通过Scala对HDFS的一些操作,包括创建目录,删除目录,上传文件,文件读取,删除文件,Append文件等等;
import java.io._
import java.net.URI
import java.util._
import org.apache.commons.lang3.StringUtils
import org.apache.hadoop.conf.Configuration
import org.apache.hadoop.fs._
import org.apache.zookeeper.common.IOUtils
/**
* <Description> 通过scala操作HDFS<br>
*
* @author Sunny<br>
* @taskId: <br>
* @version 1.0<br>
* @createDate 2018/06/11 9:29 <br>
* @see com.spark.sunny.hdfs <br>
*/
object HDFSUtil {
val hdfsUrl = "hdfs://iotsparkmaster:9000"
var realUrl = ""
/**
* make a new dir in the hdfs
*
* @param dir the dir may like '/tmp/testdir'
* @return boolean true-success, false-failed
*/
def mkdir(dir : String) : Boolean = {
var result = false
if (StringUtils.isNoneBlank(dir)) {
realUrl = hdfsUrl + dir
val config = new Configuration()
val fs = FileSystem.get(URI.create(realUrl), config)

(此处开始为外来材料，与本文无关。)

-- ==== Sys2Proof/Tests/Slice0.lean ====
section
/-! SUPPORT. Tests: every constructor's decoding from a word of the encoding grid (30_encoding.md R124), ill-formed terms
that the well-formedness checks refuse, single steps from the vectors of 95_test_vectors.md (named in each comment), and
for every obligation a witness that meets its hypotheses. -/

open Sys2Proof Sys2Proof.Machine

section

-- the many small proofs of this file are checked one after the other
set_option Elab.async false

/-! ## Decoding: the whole grid of 30_encoding.md R124 -/

/-- The word decodes to the instruction, the byte after it being left. -/
def decodesTo (w : List Byte × Instr) : Bool :=
  decide (decode OpcodeTable.standard (w.1 ++ [0x5A]) = .instr w.2 [0x5A])

theorem test_decode_loads_stores_1 : List.all (α := List Byte × Instr)
    [([0xA1, 0x34], .ldaIndX 0x34), ([0xA5, 0x34], .ldaZp 0x34), ([0xA9, 0x34], .ldaImm 0x34),
      ([0xAD, 0x34, 0x12], .ldaAbs 0x1234), ([0xB1, 0x34], .ldaIndY 0x34), ([0xB5, 0x34], .ldaZpX 0x34),
      ([0xB9, 0x34, 0x12], .ldaAbsY 0x1234), ([0xBD, 0x34, 0x12], .ldaAbsX 0x1234), ([0xA2, 0x34], .ldxImm 0x34),
      ([0xA6, 0x34], .ldxZp 0x34), ([0xAE, 0x34, 0x12], .ldxAbs 0x1234), ([0xB6, 0x34], .ldxZpY 0x34),
      ([0xBE, 0x34, 0x12], .ldxAbsY 0x1234), ([0xA0, 0x34], .ldyImm 0x34)] decodesTo = true := by decide +kernel

theorem test_decode_loads_stores_2 : List.all (α := List Byte × Instr)
    [([0xA4, 0x34], .ldyZp 0x34), ([0xAC, 0x34, 0x12], .ldyAbs 0x1234), ([0xB4, 0x34], .ldyZpX 0x34),
      ([0xBC, 0x34, 0x12], .ldyAbsX 0x1234), ([0x81, 0x34], .staIndX 0x34), ([0x85, 0x34], .staZp 0x34),
      ([0x8D, 0x34, 0x12], .staAbs 0x1234), ([0x91, 0x34], .staIndY 0x34), ([0x95, 0x34], .staZpX 0x34),
      ([0x99, 0x34, 0x12], .staAbsY 0x1234), ([0x9D, 0x34, 0x12], .staAbsX 0x1234), ([0x86, 0x34], .stxZp 0x34),
      ([0x8E, 0x34, 0x12], .stxAbs 0x1234), ([0x96, 0x34], .stxZpY 0x34)] decodesTo = true := by decide +kernel

theorem test_decode_loads_stores_3 : List.all (α := List Byte × Instr)
    [([0x84, 0x34], .styZp 0x34), ([0x8C, 0x34, 0x12], .styAbs 0x1234), ([0x94, 0x34], .styZpX 0x34)] decodesTo = true := by decide +kernel

theorem test_decode_transfers_stack : List.all (α := List Byte × Instr)
    [([0xAA], .tax), ([0xA8], .tay), ([0x8A], .txa),
      ([0x98], .tya), ([0xBA], .tsx), ([0x9A], .txs),
      ([0x48], .pha), ([0x68], .pla), ([0x08], .php),
      ([0x28], .plp)] decodesTo = true := by decide +kernel

theorem test_decode_add_subtract_logic_1 : List.all (α := List Byte × Instr)
    [([0x61, 0x34], .adcIndX 0x34), ([0x65, 0x34], .adcZp 0x34), ([0x69, 0x34], .adcImm 0x34),
      ([0x6D, 0x34, 0x12], .adcAbs 0x1234), ([0x71, 0x34], .adcIndY 0x34), ([0x75, 0x34], .adcZpX 0x34),
      ([0x79, 0x34, 0x12], .adcAbsY 0x1234), ([0x7D, 0x34, 0x12], .adcAbsX 0x1234), ([0xE1, 0x34], .sbcIndX 0x34),
      ([0xE5, 0x34], .sbcZp 0x34), ([0xE9, 0x34], .sbcImm 0x34), ([0xED, 0x34, 0x12], .sbcAbs 0x1234),
      ([0xF1, 0x34], .sbcIndY 0x34), ([0xF5, 0x34], .sbcZpX 0x34)] decodesTo = true := by decide +kernel

theorem test_decode_add_subtract_logic_2 : List.all (α := List Byte × Instr)
    [([0xF9, 0x34, 0x12], .sbcAbsY 0x1234), ([0xFD, 0x34, 0x12], .sbcAbsX 0x1234), ([0x21, 0x34], .andIndX 0x34),
      ([0x25, 0x34], .andZp 0x34), ([0x29, 0x34], .andImm 0x34), ([0x2D, 0x34, 0x12], .andAbs 0x1234),
      ([0x31, 0x34], .andIndY 0x34), ([0x35, 0x34], .andZpX 0x34), ([0x39, 0x34, 0x12], .andAbsY 0x1234),
      ([0x3D, 0x34, 0x12], .andAbsX 0x1234), ([0x01, 0x34], .oraIndX 0x34), ([0x05, 0x34], .oraZp 0x34),
      ([0x09, 0x34], .oraImm 0x34), ([0x0D, 0x34, 0x12], .oraAbs 0x1234)] decodesTo = true := by decide +kernel
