-- ==== Sys2Proof/Machine/RecordRequests.lean ====
section
/-! DEFINITION. The record requests (1.9): LOOKUP, READ_RECORD, FIND_NEXT, ADMIT, RETIRE and DECLARE_RECORD. -/

namespace Sys2Proof.Machine

/-! ### Response payloads -/

/-- The condition flags of a record, bits 0 fault to 4 touched (R185). -/
def conditionByte (r : Record) : Byte :=
  let bit (b : Bool) (i : Nat) : Byte := if b then bitMask 8 i else 0
  bit r.fault 0 ||| bit r.suspect 1 ||| bit r.stale 2 ||| bit r.extWithheld 3 ||| bit r.touched 4

/-- The six bytes of LOOKUP after the slot: state, origin, policy, feed, descriptor flags, condition flags (R24,
R185). -/
def State.lookupBytes (s : State) (r : Record) : List Byte :=
  [s.reportedState r, r.origin.code, r.policy.code, r.feed.code, r.flags.zeroExtend 8, conditionByte r]

/-- The length of a record's extension, 0 when absent (R25). -/
def Record.extLength (r : Record) : Nat := match r.extension with | some x => x.length | none => 0

/-- The chain of a record's extension, empty when absent. -/
def Record.chain (r : Record) : List (Fin 512) := match r.extension with | some x => x.chain | none => []

/-- The 27 bytes of a READ_RECORD response (R25, R185). -/
def State.recordBytes (s : State) (i : Fin 256) (r : Record) : List Byte :=
  [byte i.val] ++ wordBytes r.key.packed ++
    [s.reportedState r, r.origin.code, r.policy.code,
      match r.descIndex with | some d => d.zeroExtend 8 | none => 0xFF,
      r.flags.zeroExtend 8, r.feed.code] ++
    wordBytes (word r.nominal) ++ [byte (r.interval.getD 0)] ++
    optionBytes 2 (r.value.map wordBytes) ++ [if r.value.isSome then byte r.age else 0] ++
    optionBytes 2 (r.demand.map wordBytes) ++ optionBytes 2 (r.applied.map wordBytes) ++
    [match r.demandState with | some d => d.code | none => 0xFF, conditionByte r] ++
    wordBytes (word r.extLength) ++ [byte r.chain.length]

/-! ### LOOKUP, READ_RECORD, FIND_NEXT -/

/-- LOOKUP's operation (R24). -/
def State.lookupOp (s : State) (key : Word) : State :=
  match s.find (Key.ofPacked key) with
  | some (i, r) => s.respond (.lookup key) .ok (byte i.val :: s.lookupBytes r)
  | none => s.answer (.lookup key) .notFound

/-- LOOKUP (R24): at the Host Port's grant. -/
def execLookup (key : Word) (s : State) : Host.Outcome State Fault Refusal :=
  taken (s.granting (.lookup key)) ((s.granted .hp).lookupOp key) s

/-- READ_RECORD's operation: the fields are copied, and then touched is cleared (R25, R9). -/
def State.readRecordOp (s : State) (key : Word) : State :=
  match s.find (Key.ofPacked key) with
  | some (i, r) =>
    (s.setSlot i (some { r with touched := false })).respond (.readRecord key) .ok (s.recordBytes i r)
  | none => s.answer (.readRecord key) .notFound

/-- READ_RECORD (R25): at the Host Port's grant. -/
def execReadRecord (key : Word) (s : State) : Host.Outcome State Fault Refusal :=
  taken (s.granting (.readRecord key)) ((s.granted .hp).readRecordOp key) s

/-- Whether a record meets the tests of FIND_NEXT; `sel` is a handle, or none for ALL (R26, R185). -/
def findMatches (sel : Option (Fin 8)) (classValue classMask touchedOnly : Byte) (r : Record) : Bool :=
  (match sel with | some h => r.key.handle = h | none => true) &&
    r.key.cls &&& classMask.truncate 6 = classValue.truncate 6 &&& classMask.truncate 6 &&
    (touchedOnly = 0 || r.touched)

/-- FIND_NEXT's scan from the cursor (R26). -/
def State.findNextOp (s : State) (q : Request) (cursor : Byte) (sel : Option (Fin 8))
    (classValue classMask touchedOnly : Byte) : State :=
  match s.records.find? fun p => cursor.toNat ≤ p.1.val && findMatches sel classValue classMask touchedOnly p.2 with
  | some (i, r) => s.respond q .ok (byte i.val :: wordBytes r.key.packed ++ s.lookupBytes r)
  | none => s.answer q .end_

/-- The selector of FIND_NEXT: a handle, ALL as `some none`, or neither (R26, R185). -/
def selectorOf (b : Byte) : Option (Option (Fin 8)) :=
  if b = 0xFF then some none else (handleOf b).map some

/-- FIND_NEXT (R26): a touched-only byte above 1 or a selector that names neither a handle nor ALL is answered RANGE. -/
def execFindNext (cursor handleSel classValue classMask touchedOnly : Byte) (s : State) :
    Host.Outcome State Fault Refusal :=
  let q := Request.findNext cursor handleSel classValue classMask touchedOnly
  let s' := s.granted .hp
  taken (s.granting q)
    (if 1 < touchedOnly.toNat then s'.answer q .range
     else
      match selectorOf handleSel with
      | some sel => s'.findNextOp q cursor sel classValue classMask touchedOnly
      | none => s'.answer q .range) s

/-! ### ADMIT, RETIRE -/

/-- ADMIT's operation (R27). -/
def State.admitOp (s : State) (key : Word) : State :=
  match s.find (Key.ofPacked key) with
  | none => s.answer (.admitRecord key) .notFound
  | some (i, r) =>
    if s.leaving r.key.handle then s.answer (.admitRecord key) .retiring
    else if r.state ≠ .held then s.answer (.admitRecord key) .wrongState
    else (s.putRecord i { r with state := .active } true).respond (.admitRecord key) .ok []

/-- ADMIT (R27): at the Host Port's grant. -/
def execAdmitRecord (key : Word) (s : State) : Host.Outcome State Fault Refusal :=
  taken (s.granting (.admitRecord key)) ((s.granted .hp).admitOp key) s

/-- RETIRE's operation (R28, R15). -/
def State.retireOp (s : State) (key : Word) : State :=
  match s.find (Key.ofPacked key) with
  | none => s.answer (.retire key) .notFound
  | some (i, r) =>
    if s.leaving r.key.handle then s.answer (.retire key) .retiring
    else if r.state = .pending then s.answer (.retire key) .wrongState
    else (s.removeRecord i r).respond (.retire key) .ok []

/-- RETIRE (R28): at the Host Port's grant. -/
def execRetire (key : Word) (s : State) : Host.Outcome State Fault Refusal :=
  taken (s.granting (.retire key)) ((s.granted .hp).retireOp key) s

/-! ### DECLARE_RECORD -/

/-- DECLARE_RECORD's operation once its bytes have been found in range (R29, R3, R13, R14). -/
def State.declareRecordOp (s : State) (q : Request) (k : Key) (feed : Feed) (nominal : Nat) (flags : DescFlags) :
    State :=
  if (s.entry k.handle).state ≠ .declared then s.answer q .wrongState
  else
    match s.place k .declared with
    | .duplicate => s.answer q .exists_
    | .noRoom => s.answer q .full
    | .at_ i =>
      let r := newRecord k .declared .active .enrol none flags feed (storedNominal feed true nominal)
      ((s.insertAt i r).noticeFeed feed).respond q .ok [byte i.val]

/-- DECLARE_RECORD (R29): first the RANGE checks of its bytes and of R29, then the operation. -/
def execDeclareRecord (handle cls inst feed : Byte) (nominal : Word) (flags : Byte) (s : State) :
    Host.Outcome State Fault Refusal :=
  let q := Request.declareRecord handle cls inst feed nominal flags
  let s' := s.granted .hp
  taken (s.granting q)
    (match handleOf handle, Feed.ofCode feed with
      | some h, some f =>
        if 64 ≤ cls.toNat ∨ 128 ≤ inst.toNat ∨ 16 ≤ flags.toNat ∨ hasSwitchable (flags.truncate 4) = true ∨
            hasValue (flags.truncate 4) = true then s'.answer q .range
        else s'.declareRecordOp q ⟨h, cls.truncate 6, inst.truncate 7⟩ f nominal.toNat (flags.truncate 4)
      | _, _ => s'.answer q .range) s

end Sys2Proof.Machine
end

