-- ==== Sys2Proof/Machine/ExtensionRequests.lean ====
section
/-! DEFINITION. The extension requests (2.5): READ_EXTENSION, and WRITE_EXTENSION as a first part and as a later part. -/

namespace Sys2Proof.Machine

/-- READ_EXTENSION's operation (R39): the count is the smaller of the length asked and the bytes left. -/
def State.readExtensionOp (s : State) (q : Request) (key : Word) (offset length : Nat) : State :=
  match s.find (Key.ofPacked key) with
  | none => s.answer q .notFound
  | some (_, r) =>
    if length = 0 ∨ 32 < length then s.answer q .range
    else if r.extLength ≤ offset then s.answer q .range
    else
      let count := min length (r.extLength - offset)
      s.respond q .ok (s.reportedState r :: byte count :: s.store.readBytes r.chain offset count)

/-- READ_EXTENSION (R39): at the Host Port's grant. -/
def execReadExtension (key : Word) (offset length : Byte) (s : State) : Host.Outcome State Fault Refusal :=
  let q := Request.readExtension key offset length
  taken (s.granting q) ((s.granted .hp).readExtensionOp q key offset.toNat length.toNat) s

/-- The checks common to every part of a WRITE_EXTENSION, in order (R40); a first-part byte above 1 comes before them
(R185). -/
def State.writeChecks (s : State) (key : Word) (first : Byte) : Except Result (Fin 256 × Record) :=
  if 1 < first.toNat then .error .range
  else
    match s.find (Key.ofPacked key) with
    | none => .error .notFound
    | some (i, r) =>
      if s.leaving r.key.handle then .error .retiring
      else if r.origin = .enrolled then .error .wrongState
      else .ok (i, r)

/-- The record in a slot with another extension, its unit with another charge, and the store with other contents. -/
def State.setExtension (s : State) (i : Fin 256) (r : Record) (x : Option Extension) (charge : Nat) (st : Store) :
    State :=
  { ((s.setSlot i (some { r with extension := x })).setEntry r.key.handle
      { s.entry r.key.handle with charge := charge }) with store := st }

/-- The replacement of a record's extension by a first part of total length n (R40): the old chain returns, and n bytes
are drawn whole, left absent for n = 0, or refused with STORE_FULL. -/
def State.replaceExtension (s : State) (q : Request) (i : Fin 256) (r : Record) (n : Nat) (data : List Byte) : State :=
  let e := s.entry r.key.handle
  let st := s.store.giveBack r.chain
  let charge := e.charge - r.chain.length
  let need := blocksFor n
  if n = 0 then (s.setExtension i r none charge st).respond q .ok []
  else if charge + need ≤ e.cap ∧ need ≤ st.free.length then
    let chain := st.free.take need
    (s.setExtension i r (some ⟨n, chain⟩) (charge + need) ((st.draw need).writeBytes chain 0 data)).respond q .ok []
  else (s.setExtension i r none charge st).respond q .storeFull []

/-- WRITE_EXTENSION_FIRST_PART (R40): WRITE_EXTENSION whose first-part byte has bit 0 set. -/
def execWriteExtensionFirstPart (key : Word) (first : Byte) (total : Word) (part : Byte) (data : List Byte) (s : State) :
    Host.Outcome State Fault Refusal :=
  let q := Request.writeExtension key first total part data
  let s' := s.granted .hp
  taken (s.granting q ∧ first.getLsbD 0 = true)
    (match s'.writeChecks key first with
      | .error e => s'.answer q e
      | .ok (i, r) =>
        if 256 < total.toNat ∨ part ≠ 0 ∨ min 32 total.toNat < data.length then s'.answer q .range
        else s'.replaceExtension q i r total.toNat data) s

/-- WRITE_EXTENSION_PART (R41): WRITE_EXTENSION whose first-part byte has bit 0 clear; it writes into the extension that
is present. -/
def execWriteExtensionPart (key : Word) (first : Byte) (total : Word) (part : Byte) (data : List Byte) (s : State) :
    Host.Outcome State Fault Refusal :=
  let q := Request.writeExtension key first total part data
  let s' := s.granted .hp
  taken (s.granting q ∧ first.getLsbD 0 = false)
    (match s'.writeChecks key first with
      | .error e => s'.answer q e
      | .ok (_, r) =>
        if r.extension = none ∨ data.length = 0 ∨ 32 < data.length ∨
            r.extLength < part.toNat * 32 + data.length then s'.answer q .range
        else
          ({ s' with store := s'.store.writeBytes r.chain (part.toNat * 32) data } : State).respond q .ok []) s

end Sys2Proof.Machine
end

if (!fs.exists(new Path(realUrl))) {
fs.mkdirs(new Path(realUrl))
}
fs.close()
result = true
}
result
}
/**
* delete a dir in the hdfs.
* if dir not exists, it will throw FileNotFoundException
*
* @param dir the dir may like '/tmp/testdir'
* @return boolean true-success, false-failed
*
*/
def deleteDir(dir : String) : Boolean = {
var result = false
if (StringUtils.isNoneBlank(dir)) {
realUrl = hdfsUrl + dir
val config = new Configuration()
val fs = FileSystem.get(URI.create(realUrl), config)
fs.delete(new Path(realUrl), true)
fs.close()
result = true
}
result
}
/**
* list files/directories/links names under a directory, not include embed
* objects
*
* @param dir a folder path may like '/tmp/testdir'
* @return List<String> list of file names
*/
def listAll(dir : String) : List[String] = {
val names : List[String] = new ArrayList[String]()
if (StringUtils.isNoneBlank(dir)) {
realUrl = hdfsUrl + dir
val config = new Configuration()
val fs = FileSystem.get(URI.create(realUrl), config)
val stats = fs.listStatus(new Path(realUrl))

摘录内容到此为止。